Collected data entries:
·····
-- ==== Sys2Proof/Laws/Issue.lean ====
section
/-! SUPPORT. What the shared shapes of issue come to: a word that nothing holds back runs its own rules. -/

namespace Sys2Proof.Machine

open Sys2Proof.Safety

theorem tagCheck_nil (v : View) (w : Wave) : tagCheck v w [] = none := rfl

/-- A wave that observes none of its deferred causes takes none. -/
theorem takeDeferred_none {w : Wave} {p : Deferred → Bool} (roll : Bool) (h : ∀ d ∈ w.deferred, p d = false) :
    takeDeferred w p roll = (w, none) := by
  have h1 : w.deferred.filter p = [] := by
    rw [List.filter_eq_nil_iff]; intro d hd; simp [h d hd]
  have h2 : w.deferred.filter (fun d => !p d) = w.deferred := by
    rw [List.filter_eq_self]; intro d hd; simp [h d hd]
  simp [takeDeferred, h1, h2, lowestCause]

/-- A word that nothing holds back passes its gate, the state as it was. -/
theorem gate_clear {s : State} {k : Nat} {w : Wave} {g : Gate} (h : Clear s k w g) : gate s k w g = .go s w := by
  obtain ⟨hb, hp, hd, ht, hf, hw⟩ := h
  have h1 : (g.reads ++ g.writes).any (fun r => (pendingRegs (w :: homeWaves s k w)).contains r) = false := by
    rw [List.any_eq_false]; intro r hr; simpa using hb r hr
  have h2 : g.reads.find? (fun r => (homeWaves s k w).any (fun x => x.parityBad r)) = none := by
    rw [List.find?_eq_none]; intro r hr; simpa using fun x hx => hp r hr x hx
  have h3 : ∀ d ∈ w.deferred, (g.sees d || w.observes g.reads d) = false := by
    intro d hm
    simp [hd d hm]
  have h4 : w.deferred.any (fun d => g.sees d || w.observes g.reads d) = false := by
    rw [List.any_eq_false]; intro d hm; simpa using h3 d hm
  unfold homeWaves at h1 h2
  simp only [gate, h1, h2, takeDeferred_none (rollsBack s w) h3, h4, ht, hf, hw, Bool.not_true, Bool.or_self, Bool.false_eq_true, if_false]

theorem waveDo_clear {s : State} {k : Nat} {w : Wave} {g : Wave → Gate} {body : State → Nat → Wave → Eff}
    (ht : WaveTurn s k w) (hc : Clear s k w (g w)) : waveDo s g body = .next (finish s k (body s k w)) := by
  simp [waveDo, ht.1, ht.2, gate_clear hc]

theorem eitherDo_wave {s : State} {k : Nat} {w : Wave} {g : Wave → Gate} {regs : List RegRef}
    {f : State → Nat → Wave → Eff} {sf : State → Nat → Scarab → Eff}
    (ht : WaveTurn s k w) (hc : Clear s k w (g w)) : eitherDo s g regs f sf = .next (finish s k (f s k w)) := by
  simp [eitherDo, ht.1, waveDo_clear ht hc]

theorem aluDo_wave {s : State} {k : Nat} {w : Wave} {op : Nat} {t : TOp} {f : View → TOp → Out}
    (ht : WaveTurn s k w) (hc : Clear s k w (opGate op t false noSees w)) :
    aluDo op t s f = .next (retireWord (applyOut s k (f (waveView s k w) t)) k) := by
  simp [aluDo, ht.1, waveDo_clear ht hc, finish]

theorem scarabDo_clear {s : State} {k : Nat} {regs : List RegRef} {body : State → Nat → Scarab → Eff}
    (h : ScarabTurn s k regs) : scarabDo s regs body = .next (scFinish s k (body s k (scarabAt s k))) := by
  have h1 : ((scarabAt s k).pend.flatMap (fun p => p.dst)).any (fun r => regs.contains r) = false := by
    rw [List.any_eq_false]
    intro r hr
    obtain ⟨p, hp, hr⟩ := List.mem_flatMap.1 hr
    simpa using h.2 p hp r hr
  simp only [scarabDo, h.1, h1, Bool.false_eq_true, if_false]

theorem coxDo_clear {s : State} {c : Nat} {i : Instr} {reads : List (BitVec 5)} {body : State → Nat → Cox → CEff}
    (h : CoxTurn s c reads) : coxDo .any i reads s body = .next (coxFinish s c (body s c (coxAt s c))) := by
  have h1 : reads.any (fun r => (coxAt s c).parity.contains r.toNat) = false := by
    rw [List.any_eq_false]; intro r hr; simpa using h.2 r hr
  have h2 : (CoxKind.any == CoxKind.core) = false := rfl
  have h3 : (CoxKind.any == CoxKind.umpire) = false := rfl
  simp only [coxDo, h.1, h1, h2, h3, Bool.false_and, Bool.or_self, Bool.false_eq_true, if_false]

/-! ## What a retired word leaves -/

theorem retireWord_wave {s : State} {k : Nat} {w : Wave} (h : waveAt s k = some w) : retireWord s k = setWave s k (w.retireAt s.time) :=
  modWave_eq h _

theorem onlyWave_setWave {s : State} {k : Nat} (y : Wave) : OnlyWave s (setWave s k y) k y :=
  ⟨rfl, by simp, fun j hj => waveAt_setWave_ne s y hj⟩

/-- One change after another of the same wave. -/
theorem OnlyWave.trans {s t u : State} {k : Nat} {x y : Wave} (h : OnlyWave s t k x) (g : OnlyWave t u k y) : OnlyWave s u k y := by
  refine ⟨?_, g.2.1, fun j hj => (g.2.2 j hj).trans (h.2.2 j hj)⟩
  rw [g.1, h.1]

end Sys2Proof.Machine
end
·····
TASK OBJECTIVE: Check each line above for the string "WaveTurn" and copy the ones that have it.

RESPONSE TO THE TASK:
    (ht : WaveTurn s k w) (hc : Clear s k w (g w)) : waveDo s g body = .next (finish s k (body s k w)) := by
    (ht : WaveTurn s k w) (hc : Clear s k w (g w)) : eitherDo s g regs f sf = .next (finish s k (f s k w)) := by
    (ht : WaveTurn s k w) (hc : Clear s k w (opGate op t false noSees w)) :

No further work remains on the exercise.